◆ **Exercise material**:

/-- A saved thread is discarded without being restored (12 R291): its endpoint becomes EXITED, its launch counts it killed, with the
last of a pair, a home slot that is AWAY for it becomes FREE (12 R306), and the error responses that it has not read are discarded
(12 R314). -/
def leaveSaved (p : SavedThread) : M Unit := do
  let s ← getS
  set { s with saved := s.saved.filter (fun q => q.uid != p.uid) }
  let core := coreOf p.home
  let alone := !s.saved.any (fun q => q.mate = some p.uid) && ((p.mate.bind s.living).isNone)
  if p.arrived.isSome then report (clusterOf core) p.launch 4 p.uid (s.pts core) else pure ()
  match p.endpoint with
  | some (job, ep) => do
    let j ← readJob core p.ctx job
    if ep < j.count then writeEndpoint j ep 3 0 else pure ()
    answerHeld core p.ctx job ep
  | none => pure ()
  for h in p.inbox do
    if h.error then dropResponse h else pure ()
  if alone then do
    report (clusterOf core) p.launch 2 p.uid (s.pts core)
    modS (fun s => match find s.launches p.launch with
      | none => s
      | some l => { s with launches := put s.launches p.launch { l with gone := l.gone + 1 } })
    freeStatus p.launch
  else pure ()
  if (s.slot p.home).awayOf = some p.uid then freeSlot p.home else pure ()

/-- The address of the oldest effect that waits in a leading thread's release buffer; 0 where none does (15 R368, R381). -/
def Thread.firstRelease (x : Thread) : Word := (x.effects.head?.map (·.1.addr)).getD 0

/-- A kill by an error of a thread, or of both threads of its pair with one record, one that is saved too (15 R365, R381, R382). Both
slots of a pair wait for the record's answer. -/
def killThread (tid code : Nat) (value : Word) (pc : BitVec 55) : M Unit := do
  let s ← getS
  match s.thread tid with
  | none => pure ()
  | some x => do
    let words := [recordWord 1 0 code x.ctx x.home 0, value, pc.setWidth 64, word x.launch]
    match s.partner tid with
    | none => do
      for q in s.saved do
        if q.mate = some x.uid then leaveSaved q else pure ()
    | some _ => killOne (partnerOf tid) words false
    killOne tid words true

/-- A cancellation kills a thread (12 R291): its cells stay as EXIT leaves them, its slots are freed; a handler's
mailbox entry is freed (15 R373). -/
def cancelThread (tid : Nat) : M Unit := do
  let s ← getS
  match s.thread tid with
  | none => pure ()
  | some x =>
    match x.park with
    | some (.killed _ _) => pure ()
    | _ => do
      leave tid .cancelled
      dropMail (coreOf tid) x.uid
      freeSlots tid x

/-- Cancelling a launch (12 R291): no further creation, its threads killed, its engine jobs marked, its stages emptied. -/
def cancelLaunch (h : Nat) : M Unit := do
  let s ← getS
  match find s.launches h with
  | none => pure ()
  | some l =>
    set { s with launches := put s.launches h { l with cancelling := true, again := [] } }
    for p in s.threads do
      if p.2.launch = h then cancelThread p.1 else pure ()
    for c in numbers l.record.cbase l.record.ccnt do
      modCluster c (fun k => { k with stages := k.stages.filter (fun p => p.2.launch != h) })
    modS (fun s => { s with
      clusters := s.clusters.map (fun k => (k.1, { k.2 with
        trestle := { k.2.trestle with jobs := k.2.trestle.jobs.map (fun j => if j.launch = h then { j with cancel := true } else j) }
        copy := { k.2.copy with jobs := k.2.copy.jobs.map (fun j => if j.launch = h then { j with cancel := true } else j) } }))
      packets := s.packets.filter (fun p => s.threads.any (fun t => t.2.uid = p.2.uid)) })
    for p in (← getS).saved do
      if p.launch = h then leaveSaved p else pure ()
    for p in (← getS).jobs do
      if p.2.2.launch = h && p.2.2.saved.isSome then endJob p.1 p.2.1 p.2.2 7 0 else pure ()
    freeStatus h
    completeLaunch h
    freeHandles

/-- The silent-data fault of a pair (15 R381). -/
def silentFault (tid : Nat) (addr : Word) : M Unit := do
  let s ← getS
  match s.thread tid with
  | none => pure ()
  | some x => killThread tid 27 addr x.first

/-- A trap of a thread that stands alone, or of both threads of its pair (15 R370, R382): a double trap kills. An access fault is
entered in the log in either case (14 R347). -/
def takeTrapOf (tid : Nat) (x : Thread) (t : TrapInfo) (partner : Option Thread) : M Unit := do
  let s ← getS
  if prv (s.slot tid).tstat then do
    modS (fun s => s.logFault tid x t)
    killThread tid 28 (word t.cause) x.first
  else do
    match partner with
    | some y => modS (fun s => s.enterTrap (partnerOf tid) { y with park := none } t)
    | none => pure ()
    modS (fun s => s.takeTrap tid x t)
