-- ==== Sys2Proof/Machine/Access.lean ====
section
/-! DEFINITION. What the memory instructions share: the checks of an address, migration, the load-data queue, the placing of a store,
the sending of a bank operation (02 R57; 08 R176 to R187; 09 R211; 10 R230 to R234; 12 R301, R305). Loads of lines are in Lines.lean. -/

namespace Sys2Proof.Machine

/-- The access fault of a class (10 R230). -/
def accessFault (store : Bool) : Nat := if store then 7 else 5

/-- Step 1 of 10 R230. -/
def checkRange (ea : Word) (store : Bool) : M Unit := if outside ea then trap (accessFault store) ea else pure ()

/-- Step 2 of 10 R230. -/
def checkAlign (ea : Word) (z : Nat) (store : Bool) : M Unit :=
  if ea.toNat % z != 0 then trap (if store then 6 else 4) ea else pure ()

/-- The address of an access: the one that its instruction had when it parked, if it did. -/
def effective (ea : Word) : M Word := do return (← me).resume.ea.getD ea

/-- The words of a thread's recipe records (07 R173). -/
def Thread.recordWords (x : Thread) : Nat := (x.recipes.map (fun p => 1 + p.2.body.length)).sum

/-- Whether a thread meets the conditions of migration but the last (12 R301; 07 R174). -/
def State.mayMigrate (s : State) (x : Thread) : Bool :=
  s.isMigratory x.launch && x.role = .single && x.ldq.isEmpty && x.sdq.isEmpty && (s.slot s.cur).compose.isEmpty &&
  s.olderDone (coreOf s.cur) x && decide (x.recipes.length ≤ 8) && decide ((x.recipes.map (fun p => p.2.body.length)).sum ≤ 20) &&
  decide (1 + x.win / 4 + (x.recordWords + 3) / 4 ≤ 10)

/-- Migrates to a core where a guest slot is free there (12 R301, R304). -/
def migrateTo (x : Thread) (core : Nat) : M Unit := do
  let s ← getS
  if s.mayMigrate x && (s.guestPlace x core).isSome then abort (.migrate core (coreOf x.home = core)) else pure ()

/-- The cluster that a line's home slice is beside (12 R301). -/
def besideOf (line : Nat) : Nat :=
  let h := sliceOf line
  let s := h % 24
  16 * (h / 24) + (2 * (s / 3) + if s % 3 = 1 then 1 else 0)

/-- The free guest slots of a core (12 R301, R307): its FREE slots, where the thread finds a place among them, or in its own home slot. -/
def State.guestRoom (s : State) (x : Thread) (core : Nat) : Nat :=
  if core = coreOf s.cur || (s.guestPlace x core).isSome then (s.freeSlots core).length else 0

/-- A COH access that finds no usable copy (12 R301): the thread migrates beside the home where it can. -/
def migrateForLine (x : Thread) (line : Nat) : M Unit := do
  let s ← getS
  let k := besideOf line
  if k = clusterOf (coreOf s.cur) then pure ()
  else match greatestBy (s.guestRoom x) (numbers (8 * k) 8) with
    | some c => migrateTo x c
    | none => pure ()

/-- A bank-class operation (12 R301). -/
def migrateForBank (x : Thread) (bank : Nat) : M Unit := do
  let s ← getS
  if clusterOf (bank / 4) = clusterOf (coreOf s.cur) then pure () else migrateTo x (bank / 4)

/-- The line of a load of the issuing thread (10 R233), which may migrate for a COH line (12 R301). -/
def loadLine (x0 : Thread) (ea : Word) (p : Page) (mask : LineMask) (ch : Nat) (now : Bool) : M LineData :=
  lineOf (if p.attr = .coh then migrateForLine x0 (p.pa / 32) else pure ()) checkNext ea p mask ch now

/-- Puts a value into a load's destination: a name, or the load-data queue (10 R233, R234), with the poison of its line (15 R364). -/
def deliver (w : IWord) (d : BitVec 8) (ea : Word) (v : Word) (bad : Bool := false) : M Unit := do
  if d = 253#8 then do
    let n ← draw
    let e : LdEntry := { iw := w, ea := ea, line := 0, attr := .priv, lease := 1, size := 8, signed := false, seq := n, val := some v,
                         poison := bad }
    modMe (fun x => { x with ldq := x.ldq ++ [e] })
  else writeName w d v

/-- The entry of a load into the load-data queue (10 R234): with its value where the core can perform it at once. The trailing thread of
a pair makes no access; the value enters it as it pops the entry (15 R380; notes/assumptions/16.md). -/
def appendLoad (x0 : Thread) (w : IWord) (ea : Word) (p : Page) (size : Nat) (signed : Bool) (ch : Nat) : M Unit := do
  let x ← me
  let s ← getS
  if x.role = .trailing then deliver w 253 ea 0
  else
  let line := p.pa / 32
  let off := p.pa % 32
  let mask := maskOf off size
  let older := s.olderDone (coreOf s.cur) x
  let f ← performLoad s.cur line p.attr mask s.fresh older
  if f matches .got _ then modS (fun s => s.markSoon (coreOf s.cur) line p.attr ch) else pure ()
  if f = .miss && p.attr = .coh && x0.ldq.isEmpty then migrateForLine x0 line else pure ()
  let n ← draw
  let e : LdEntry := { iw := w, ea := ea, line := line, attr := p.attr, lease := p.lease, size := size, signed := signed,
                       ch := ch, mask := mask, seq := n }
  let e := match f with
    | .got v => { e with val := some (extendBytes size signed (fromByte v.data off)), poison := v.poison }
    | _ => e
  modMe (fun x => { x with ldq := x.ldq ++ [e] })

/-- The bank that an aperture address names (08 R177). -/
def bankOf (ea : Word) : Nat := ea.toNat / 2 ^ 24 % 16384

/-- What a bank operation is made for: the words of its unit's names, and the destination that its value goes to, zr where none does. -/
structure Asked where
  operands : List Word
  d : BitVec 8 := 255
  deriving DecidableEq, Repr

/-- A bank-class operation of the issuing thread (02 R57): it waits for the thread's older stores, is sent as the thread
parks, and comes back with a time, a status and a value. -/
def bankAccess (x0 : Thread) (ea : Word) (kind : BankKind) (v : Word) (q : Asked) : M Reply := do
  let x ← me
  let s ← getS
  match x.resume.reply with
  | some r => do
    raisePts r.time
    if r.poison then abort (.kill 26 ea)
    else do
      modMe (fun x => { x with bst := BitVec.ofNat 3 r.status })
      return r
  | none => do
    waitOlder
    let b := bankOf ea
    migrateForBank x0 b
    checkNext
    let op : BankOp := { tid := s.cur, uid := x.uid, ctx := x.ctx, ea := ea, bank := b, cls := ea.toNat / 2 ^ 22 % 4,
                         key := ea.toNat / 8 % 2 ^ 19, byte := ea.toNat % 8, kind := kind, v := v, time := s.pts (coreOf s.cur),
                         ldq := q.d = 253#8, header := ← asksHeader q.d }
    parkBegun (.bankSend op) q.operands

/-- A bank operation that is a load: a value that enters a pair (15 R380). -/
def bankLoadOp (x0 : Thread) (ea : Word) (kind : BankKind) (q : Asked) : M (Word × List Word) :=
  enter 5 ea (do
    let r ← bankAccess x0 ea kind 0 q
    return (r.value, r.values))

/-- A bank operation other than a load: an effect of a pair (15 R380, R381). -/
def bankEffect (x0 : Thread) (ea : Word) (kind : BankKind) (code : Nat) (v : Word) (data : List Word) (q : Asked) :
    M (Word × List Word) :=
  outward { kind := code, addr := ea, size := 8, data := v :: data } (do
    let r ← bankAccess x0 ea kind v q
    return (r.value, r.values)) (some q.operands)

/-- Steps 4 and 5 of 10 R230 for a store: the page of the address. -/
def storePage (ea : Word) (n : Nat) : M Page := do
  let p ← translate ea 1
  let s ← getS
  if p.attr = .rshr || s.inRegion p.pa n then trap 7 ea else return p

/-- Whether a core holds a line exclusively (09 R208). -/
def State.holdsExcl (s : State) (core line : Nat) : Bool :=
  ((find (s.core core).l1 (l1Key line .coh)).map (·.excl)).getD false

/-- Parks while the core's store buffer is full (10 R233; 12 R286). The spec gives it no size: an issue's datum says whether one that
holds stores is full (DESIGN CHOICE, notes/assumptions/63.md). -/
def waitRoom : M Unit := do
  let s ← getS
  let ids := (s.core (coreOf s.cur)).buffer.map (·.id)
  parkUntil (ids.isEmpty || s.pick / 64 % 2 = 0) (.room ids)

/-- Places the masked bytes of a line into the core's store buffer (10 R233), with the cache hint; a leading thread's wait there for
the comparator (15 R381). -/
def placeStore (p : Page) (line : Nat) (mask : LineMask) (d : LineData) (ch : Nat) : M Unit := do
  let x ← me
  let s ← getS
  let n ← draw
  let e : StEntry := { id := n, uid := x.uid, ctx := x.ctx, line := line, attr := p.attr, mask := mask, data := d,
                       through := p.attr = .priv && s.isMigratory x.launch, ch := ch, waits := x.role = .leading }
  modCore (coreOf s.cur) (fun c => { c with buffer := c.buffer ++ [e] })
  if p.attr = .priv && !x.privLines.contains line then modMe (fun x => { x with privLines := x.privLines ++ [line] })
  else pure ()

/-- A store to memory is one effect of a pair (15 R381). A COH store without the line exclusively may migrate (12 R301). `act` places
its `n` parts into the store buffer. `names`: the words of the unit's names. -/
def storeEffect (x0 : Thread) (ea : Word) (p : Page) (size : Nat) (data : List Word) (n : Nat) (act : M Unit)
    (names : Option (List Word) := none) : M Unit := do
  let s ← getS
  if p.attr = .coh && !s.holdsExcl (coreOf s.cur) (p.pa / 32) then migrateForLine x0 (p.pa / 32) else pure ()
  defer { kind := 20, addr := ea, size := size, data := data } (do
    waitRoom
    act
    return n) names

end Sys2Proof.Machine
end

◆ **Goal of the exercise**:
Retype the entries above exactly, but only from the line containing "lineOf (if p.attr" through the line containing "deriving DecidableEq, Repr", both included.

◆ **Solution to this problem**:
  lineOf (if p.attr = .coh then migrateForLine x0 (p.pa / 32) else pure ()) checkNext ea p mask ch now

/-- Puts a value into a load's destination: a name, or the load-data queue (10 R233, R234), with the poison of its line (15 R364). -/
def deliver (w : IWord) (d : BitVec 8) (ea : Word) (v : Word) (bad : Bool := false) : M Unit := do
  if d = 253#8 then do
    let n ← draw
    let e : LdEntry := { iw := w, ea := ea, line := 0, attr := .priv, lease := 1, size := 8, signed := false, seq := n, val := some v,
                         poison := bad }
    modMe (fun x => { x with ldq := x.ldq ++ [e] })
  else writeName w d v

/-- The entry of a load into the load-data queue (10 R234): with its value where the core can perform it at once. The trailing thread of
a pair makes no access; the value enters it as it pops the entry (15 R380; notes/assumptions/16.md). -/
def appendLoad (x0 : Thread) (w : IWord) (ea : Word) (p : Page) (size : Nat) (signed : Bool) (ch : Nat) : M Unit := do
  let x ← me
  let s ← getS
  if x.role = .trailing then deliver w 253 ea 0
  else
  let line := p.pa / 32
  let off := p.pa % 32
  let mask := maskOf off size
  let older := s.olderDone (coreOf s.cur) x
  let f ← performLoad s.cur line p.attr mask s.fresh older
  if f matches .got _ then modS (fun s => s.markSoon (coreOf s.cur) line p.attr ch) else pure ()
  if f = .miss && p.attr = .coh && x0.ldq.isEmpty then migrateForLine x0 line else pure ()
  let n ← draw
  let e : LdEntry := { iw := w, ea := ea, line := line, attr := p.attr, lease := p.lease, size := size, signed := signed,
                       ch := ch, mask := mask, seq := n }
  let e := match f with
    | .got v => { e with val := some (extendBytes size signed (fromByte v.data off)), poison := v.poison }
    | _ => e
  modMe (fun x => { x with ldq := x.ldq ++ [e] })

/-- The bank that an aperture address names (08 R177). -/
def bankOf (ea : Word) : Nat := ea.toNat / 2 ^ 24 % 16384

/-- What a bank operation is made for: the words of its unit's names, and the destination that its value goes to, zr where none does. -/
structure Asked where
  operands : List Word
  d : BitVec 8 := 255
  deriving DecidableEq, Repr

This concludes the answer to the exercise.